Openpyxl max_row and max_column wrongly reports a

My query is to do with a function that is part of a parsing script Im developing. I am trying to write a python function to find the column number corresponding to a matched value in excel. The excel has been created on the fly with openpyxl, and it has the first row (from 3rd column) headers that each span 4 columns merged into one. In my subsequent function, I am parsing some content to be added to the columns corresponding to the matching headers. (Additional info: The content I'm parsing is blast+ output. I'm trying to create a summary spreadsheet with the hit names in each column with subcolumns for hits, gaps, span and identity. The first two columns are query contigs and its length. )

I had initially written a similar function for xlrd and it worked. But when I try to rewrite it for openpyxl, I find that the max_row and max_col function wrongly returns a larger number of rows and columns than actually present. For instance, I have 20 rows for this pilot input, but it reports it as 82. Note that I manually selected the empty rows & columns and right clicked and deleted them, as advised elsewhere in this forum. This didn't change the error.

def find_column_number(x):
    col = 0
    print "maxrow = ", hrsh.max_row
    print "maxcol = ", hrsh.max_column
    for rowz in range(hrsh.max_row):
        print "now the row is ", rowz
        if(rowz > 0): 
            pass
        for colz in range(hrsh.max_column):
            print "now the column is ", colz
            name = (hrsh.cell(row=rowz,column=colz).value)
            if(name == x):
                col = colz
    return col

The issue with max_row and max_col, has been discussed here https://bitbucket.org/openpyxl/openpyxl/issues/514/cell-max_row-reports-higher-than-actual I applied the suggestion here.

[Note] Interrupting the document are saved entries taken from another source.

/-- An edge of a busy sequencer leaves the command's outcome what it was, given the answer that the edge samples. -/
theorem completeCommand_edgeBusy (h : s.Consistent) (hs : s.seq = .busy k w last l) (t : Transport) :
    completeCommand ((edgeBusy p k w last l s).setTransport t) =
      completeCommand (s.setTransport (t.push (sampledAnswer p s))) := by
  cases l with
  | nil =>
    have hsam : sampledAnswer p s = [] := by simp [sampledAnswer, hs]
    rw [hsam, push_nil, edgeBusy, respondIfDue_setTransport, completeCommand_respondIfDue, ← startWord_setTransport,
      completeCommand_startWord (consistent_setTransport h t) hs]
  | cons m rest =>
    obtain ⟨hp, hc⟩ := h.busy _ _ _ _ hs
    rw [completeCommand_busy (s := s.setTransport (t.push _)) hs]
    cases m with
    | write b => exact completeCommand_edge_write hs (oneResponse_tail_ne_nil hc.response (by simp)) t
    | bind => exact completeCommand_edge_bind hs (oneResponse_tail_ne_nil hc.response (by simp)) t
    | respond st a =>
      have hsam : sampledAnswer p s = [] := by simp [sampledAnswer, hs]
      rw [hsam, edgeBusy, completeCommand_idle rfl]
      rfl
    | gap n =>
      have hsam : sampledAnswer p s = [] := by simp [sampledAnswer, hs]
      rw [hsam, push_nil, runSteps, edgeBusy]
      split
      · exact completeCommand_goTo hs (oneResponse_tail_ne_nil hc.response (by simp)) t
      · rw [setSteps_setTransport,
          completeCommand_busy (k := k) (w := w) (last := last) (by rw [setSteps_seq, setTransport_seq, hs, withSteps_busy]),
          runSteps, goTo_setSteps]
    | wait ms =>
      have hsam : sampledAnswer p s = [] := by simp [sampledAnswer, hs]
      rw [hsam, push_nil, runSteps, edgeBusy]
      split
      next hd =>
        rw [completeCommand_goTo hs (oneResponse_tail_ne_nil hc.response (by simp)) t,
          setDelay_of_delay (s := s.setTransport t) hd]
      · rw [completeCommand_busy (s := (s.setDelay (s.delay - 1)).setTransport t) hs, runSteps]
        rfl

/-- The answer sampled at an edge does not depend on the responses standing. -/
@[simp] theorem sampledAnswer_dropResponses (p : Pins) (s : State) : sampledAnswer p s.dropResponses = sampledAnswer p s := rfl

/-- Settles O43: the responses dropped, the edge is one of a busy sequencer. -/
theorem clockEdgeLeavesTheOutcome : Obligations.ClockEdgeLeavesTheOutcome := by
  intro p s t h hb hr
  cases hs : s.seq with
  | idle => exact absurd hs hb
  | busy k w last l => rw [edge_busy hr hs, completeCommand_edgeBusy (consistent_dropResponses h) hs, sampledAnswer_dropResponses]

/-! ### A run of edges -/

/-- The transport has no part in the acceptance of a word. -/
theorem acceptIfIdle_setTransport (s : State) (t : Transport) :
    (s.setTransport t).acceptIfIdle = s.acceptIfIdle.setTransport t := by
  cases hq : s.seq with
  | busy k w last l => rw [acceptIfIdle_of_busy hq, acceptIfIdle_of_busy (s := s.setTransport t) hq]
  | idle =>
    cases ha : s.arbitrate with
    | none => rw [acceptIfIdle_of_none hq ha, acceptIfIdle_of_none (s := s.setTransport t) hq ha]
    | some k =>
      obtain ⟨r, hp⟩ := arbitrate_presented ha
      rw [acceptIfIdle_of_arbitrate hq ha hp, acceptIfIdle_of_arbitrate (s := s.setTransport t) hq ha hp]
      rfl

/-- A state with the ports of one whose responses have dropped has none standing. -/
theorem dropResponses_of_ports {u : State} (h : u.ports = s.dropResponses.ports) : u.dropResponses = u := by
  rw [dropResponses_eq_self, h]
  exact dropResponses_eq_self.mp (dropResponses_dropResponses s)

theorem dropResponses_accept (k : Nat) (r : Request) (s : State) :
    (s.accept k r).dropResponses = s.dropResponses.accept k r := by
  have hports : (s.accept k r).dropResponses.ports = (s.dropResponses.accept k r).ports := by
    apply List.ext_getElem?
    intro j
    simp only [dropResponses_ports, accept_ports, List.getElem?_map, List.getElem?_modify]
    by_cases hj : k = j <;> simp [hj, Function.comp_def]
  simpa [State.accept, State.dropResponses] using hports

/-- Accepting a word makes no response. -/
theorem dropResponses_acceptIfIdle (s : State) : s.dropResponses.acceptIfIdle.dropResponses = s.dropResponses.acceptIfIdle := by
  rcases acceptIfIdle_cases s.dropResponses with e | ⟨k, r, -, -, -, e⟩ <;> rw [e]
  · exact dropResponses_dropResponses s
  · rw [dropResponses_accept, dropResponses_dropResponses]

/-- An edge of a busy sequencer that leaves it busy has left the ports as they were. -/
theorem edgeBusy_ports (hb : (edgeBusy p k w last l s).seq ≠ .idle) : (edgeBusy p k w last l s).ports = s.ports := by
  have not_due : ∀ {u : State}, u.respondIfDue.seq ≠ .idle → u.respondIfDue.ports = u.ports := fun h => by
    rw [respondIfDue_of_busy h]
  rcases l with _ | ⟨b | _ | ms | n | ⟨st, a⟩, rest⟩ <;> simp only [edgeBusy] at hb ⊢
  case nil => rw [not_due hb, startWord_ports]
  case respond => exact absurd rfl hb
  case gap | wait =>
    split_ifs at hb ⊢
    · exact not_due hb
    · rfl
  case write | bind =>
    split_ifs at hb ⊢
    · rfl
    · rfl
    · exact absurd rfl hb
    · exact not_due hb

/-- An edge that leaves the block busy has made no response. -/
theorem dropResponses_edge (hb : (edge p s).seq ≠ .idle) : (edge p s).dropResponses = edge p s := by
  unfold edge at hb ⊢
  split_ifs at hb ⊢
  · exact absurd rfl hb
  cases hs : s.seq with
  | idle => exact dropResponses_acceptIfIdle s
  | busy k w last l =>
    rw [hs] at hb
    exact dropResponses_of_ports (edgeBusy_ports hb)

/-- From a consistent state in which no response stands, the edges up to the first at which the block is IDLE complete the
command: induction over the edges, one `completeCommand_edgeBusy` each. -/
theorem completeCommand_runEdges {ps : List Pins} {s : State} (h : s.Consistent) (hn : s.seq ≠ .idle → s.dropResponses = s)
    (hr : ∀ p ∈ ps, p.rst = false) (hb : ∀ n, n < ps.length → (runEdges (ps.take n) s).seq ≠ .idle)
    (hi : (runEdges ps s).seq = .idle) (t : Transport) :
    completeCommand (s.setTransport (t.push (sampledAnswers ps s))) = .next ((runEdges ps s).setTransport t) := by
  induction ps generalizing s with
  | nil => exact completeCommand_idle hi
  | cons p ps ih =>
    obtain ⟨hp, hps⟩ := List.forall_mem_cons.mp hr
    have hs : s.seq ≠ .idle := hb 0 (by simp)
    have hedge := clockEdgeLeavesTheOutcome p s (t.push (sampledAnswers ps (edge p s))) h hs hp
    rw [hn hs, ← push_append] at hedge
    exact hedge.symm.trans (ih (clockEdgeKeepsTheStateConsistent p s h) dropResponses_edge hps
      (fun n hlt => hb (n + 1) (by simpa using hlt)) hi)

/-- Settles O44: the first edge accepts the word, as the step does, and the others complete it. -/
theorem clockEdgesComputeTheStep : Obligations.ClockEdgesComputeTheStep := by
  intro s ps t h hs hne hr hb hi
  obtain ⟨p, ps, rfl⟩ := List.exists_cons_of_ne_nil hne
  obtain ⟨hp, hps⟩ := List.forall_mem_cons.mp hr
  have hedge : edge p s = s.dropResponses.acceptIfIdle := by simp [edge, hp, hs]
  have hsam : sampledAnswers (p :: ps) s = sampledAnswers ps (edge p s) := by simp [sampledAnswers, sampledAnswer, hs]
  have haccept : ∀ u, (s.setTransport u).dropResponses.acceptIfIdle = (edge p s).setTransport u := fun u => by
    rw [hedge, ← acceptIfIdle_setTransport]
    rfl
  rw [step_of_legal (by simpa using h.legal), hsam, haccept]
  exact completeCommand_runEdges (clockEdgeKeepsTheStateConsistent p s h) dropResponses_edge hps
    (fun n hlt => hb (n + 1) (by omega) (by simpa using hlt)) hi t

end Sys2Proof.Machine
end

section
/-! PROOFS, family 20_memory.md: the backlight bit on the expander port (R79). -/

namespace Sys2Proof.Machine

variable {s t : State} {i : Instr} {k : Nat} {last : Bool} {l : List MicroStep}

/-- The bus writes a run emits are writes of its micro-steps, so they carry what those carry. -/
theorem pinLevel_of_mem_emitted {p : PinMap} {bl : Bool} (h : writesCarry p bl l = true) :
    ∀ b ∈ busWrites (emitted l), pinLevel p.bl b = bl := by
  induction l with
  | nil => simp [emitted, busWrites]
  | cons m rest ih =>
    cases m with
    | write b =>
      obtain ⟨hb, hrest⟩ : pinLevel p.bl b = bl ∧ writesCarry p bl rest = true := by simpa [writesCarry] using h
      simpa [emitted, ownEvent, busWrites, hb] using ih hrest
    | respond st a => simp [emitted, busWrites]
    | bind | wait _ | gap _ => simpa [emitted, ownEvent, busWrites] using ih h

/-- The writes up to an event, with those of that event, come first among the writes of all. -/
theorem busWrites_upTo_prefix (pre : List Event) (e : Event) (post : List Event) :
    busWrites (pre ++ [e]) <+: busWrites (pre ++ e :: post) :=
  ⟨busWrites post, by rw [← busWrites_append, List.append_assoc, List.singleton_append]⟩

/-- A command that passes its checks leaves the backlight flag as it stood when the micro-steps were loaded, and makes the first of
their bus writes: all of them, or those up to the request that fails or is not answered. -/
theorem exec_busWrites_prefix (h : s.Executing k last) (hp : passes i s) (hex : exec i s = .next t) :
    t.backlight = (loads i s).1.backlight ∧
      ∃ es, t.trace = s.trace ++ es ∧ busWrites es <+: busWrites (emitted (loads i s).2) := by
  have response : ∀ es st a, busWrites (es ++ [.response k st a]) = busWrites es := by simp [busWrites]
  rcases exec_cases h hp hex with ⟨t', st, a, -, rfl⟩ | ⟨pre, e, post, t', -, hl, rfl⟩ | ⟨pre, e, post, t', _, _, -, hl, -, rfl⟩
  · exact ⟨rfl, emitted (loads i s).2 ++ [.response k st a], by simp [State.ranThrough], by rw [response]⟩
  · refine ⟨rfl, pre ++ [e] ++ [.response k .errTransport 0#7], by simp [State.ranThrough], ?_⟩
    rw [response, hl]
    exact busWrites_upTo_prefix pre e post
  · refine ⟨rfl, pre ++ [e], by simp [State.heldAt], ?_⟩
    rw [hl]
    exact busWrites_upTo_prefix pre e post

/-- Settles O28: the micro-steps a command loads carry the flag it has written, and its bus writes are the first of theirs; a
command that does not pass its checks makes none. -/
theorem everyWriteCarriesTheBacklight : Obligations.EveryWriteCarriesTheBacklight := by
  intro i s t k last h hex
  by_cases hp : passes i s
  · obtain ⟨hbl, es, htrace, hprefix⟩ := exec_busWrites_prefix h hp hex
    have hcarry := (loadable_loads h.legal hp).carry
    rw [loads_params, ← hbl] at hcarry
    exact ⟨es, htrace, fun b hb => pinLevel_of_mem_emitted hcarry b (hprefix.subset hb)⟩
  · obtain ⟨st, -, rfl⟩ := exec_of_not_passes h hp hex
    exact ⟨[.response k st 0#7], by simp, by simp [busWrites]⟩

end Sys2Proof.Machine
end

section
/-! PROOFS, family 30_encoding.md: the decoder and the encoder are inverse to each other (R101 to R107), the illegal words (R108), the
acceptance of a ready word (R100, R321), and the worked vectors (R106, R110, R111). -/

namespace Sys2Proof

/-! ### The must-be-zero checks of the three formats -/

section
variable {w : CommandWord} {e : DecodeError} {j : Instr}

theorem ite_ok_error_eq_ok {c : Prop} [Decidable c] {i : Instr} {e : DecodeError} :
    (if c then .ok i else .error e : Except DecodeError Instr) = .ok j ↔ c ∧ i = j := by
  split <;> simp [*]

theorem ite_ok_error_eq_error {c : Prop} [Decidable c] {i : Instr} {e' : DecodeError} :
    (if c then .ok i else .error e' : Except DecodeError Instr) = .error e ↔ ¬ c ∧ e' = e := by
  split <;> simp [*]

@[simp] theorem decodeZ_eq_ok {i : Instr} : decodeZ w i = .ok j ↔ w.extractLsb' 0 20 = 0 ∧ i = j := ite_ok_error_eq_ok

@[simp] theorem decodeP_eq_ok {i : Nat → Nat → Instr} :
    decodeP w i = .ok j ↔ w.extractLsb' 16 4 = 0 ∧ i (lineField w) (colField w) = j := ite_ok_error_eq_ok

@[simp] theorem decodeS_eq_ok {i : Bool → Byte → Instr} :
    decodeS w i = .ok j ↔ w.extractLsb' 9 11 = 0 ∧ i (dField w) (valueField w) = j := ite_ok_error_eq_ok

@[simp] theorem decodeZ_eq_error {i : Instr} : decodeZ w i = .error e ↔ w.extractLsb' 0 20 ≠ 0 ∧ .mustBeZero = e :=
  ite_ok_error_eq_error

@[simp] theorem decodeP_eq_error {i : Nat → Nat → Instr} :
    decodeP w i = .error e ↔ w.extractLsb' 16 4 ≠ 0 ∧ .mustBeZero = e := ite_ok_error_eq_error

@[simp] theorem decodeS_eq_error {i : Bool → Byte → Instr} :
    decodeS w i = .error e ↔ w.extractLsb' 9 11 ≠ 0 ∧ .mustBeZero = e := ite_ok_error_eq_error

end

/-- R106, R107: which format a word is read in, by its opcode. The instruction of a word of format Z has its opcode's word. -/
theorem decode_cases (w : CommandWord) :
    (∃ i, 0x1 ≤ opcodeField w ∧ opcodeField w ≤ 0x7 ∧ decode w = decodeZ w i ∧ i.wellFormed = true ∧
      (encode i).toNat = opcodeField w * 2 ^ 20) ∨
    (opcodeField w = 0x8 ∧ decode w = decodeP w .setpos) ∨
    (opcodeField w = 0x9 ∧ decode w = decodeP w .resolve) ∨
    (opcodeField w = 0xA ∧ decode w = decodeS w .send) ∨
    ((opcodeField w = 0x0 ∨ 0xB ≤ opcodeField w) ∧ decode w = .error .reservedOpcode) := by
  unfold decode
  split
  case h_8 ho => exact .inr (.inl ⟨ho, rfl⟩)
  case h_9 ho => exact .inr (.inr (.inl ⟨ho, rfl⟩))
  case h_10 ho => exact .inr (.inr (.inr (.inl ⟨ho, rfl⟩)))
  case h_11 =>
    refine .inr (.inr (.inr (.inr ⟨?_, rfl⟩)))
    simp only [imp_false] at *
    omega
  all_goals next ho => exact .inl ⟨_, by omega, by omega, rfl, rfl, by rw [ho]; rfl⟩

/-! ### Operands that fit -/

@[simp] theorem wellFormed_setpos {line col : Nat} : (Instr.setpos line col).wellFormed = true ↔ line ≤ 255 ∧ col ≤ 255 := by
  simp [Instr.wellFormed, fitsField]

@[simp] theorem wellFormed_resolve {line col : Nat} : (Instr.resolve line col).wellFormed = true ↔ line ≤ 255 ∧ col ≤ 255 := by
  simp [Instr.wellFormed, fitsField]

But the max_row is still wrong.

for row in reversed(hrsh.rows):
    values = [cell.value for cell in row]
    if any(values):
        print("last row with data is {0}".format(row[0].row))
        maxrow = row[0].row

I then tried the suggestion at https://www.reddit.com/r/learnpython/comments/3prmun/openpyxl_loop_through_and_find_value_of_the/, and tried to get the column values. Once, again the script takes into account the empty columns and reports a higher number columns than actually present.

for currentRow in hrsh.rows:
    for currentCell in currentRow:
        print(currentCell.value)

Can you please help me resolve this error, or suggest another method to achieve my aim?

标签： python excel openpyxl

2条回答

啃猪蹄的小仙女

2楼-- · 2020-02-13 04:24

As noted in the bug report you linked to there's a difference between a sheet's reported dimensions and whether these include empty rows or columns. If max_row and max_column are not reporting what you want to see then you will need to write your own code to find the first completely empty. The most efficient way, of course, would be to start from max_row and work backwards but the following is probably sufficient:

for max_row, row in enumerate(ws, 1):
    if all(c.value is None for c in row):
        break

0人赞添加讨论(0) 举报

混吃等死

3楼-- · 2020-02-13 04:29

I confirm the bug found by the OP. I found newer posts reporting max_row being too large. This bug cannot be fixed.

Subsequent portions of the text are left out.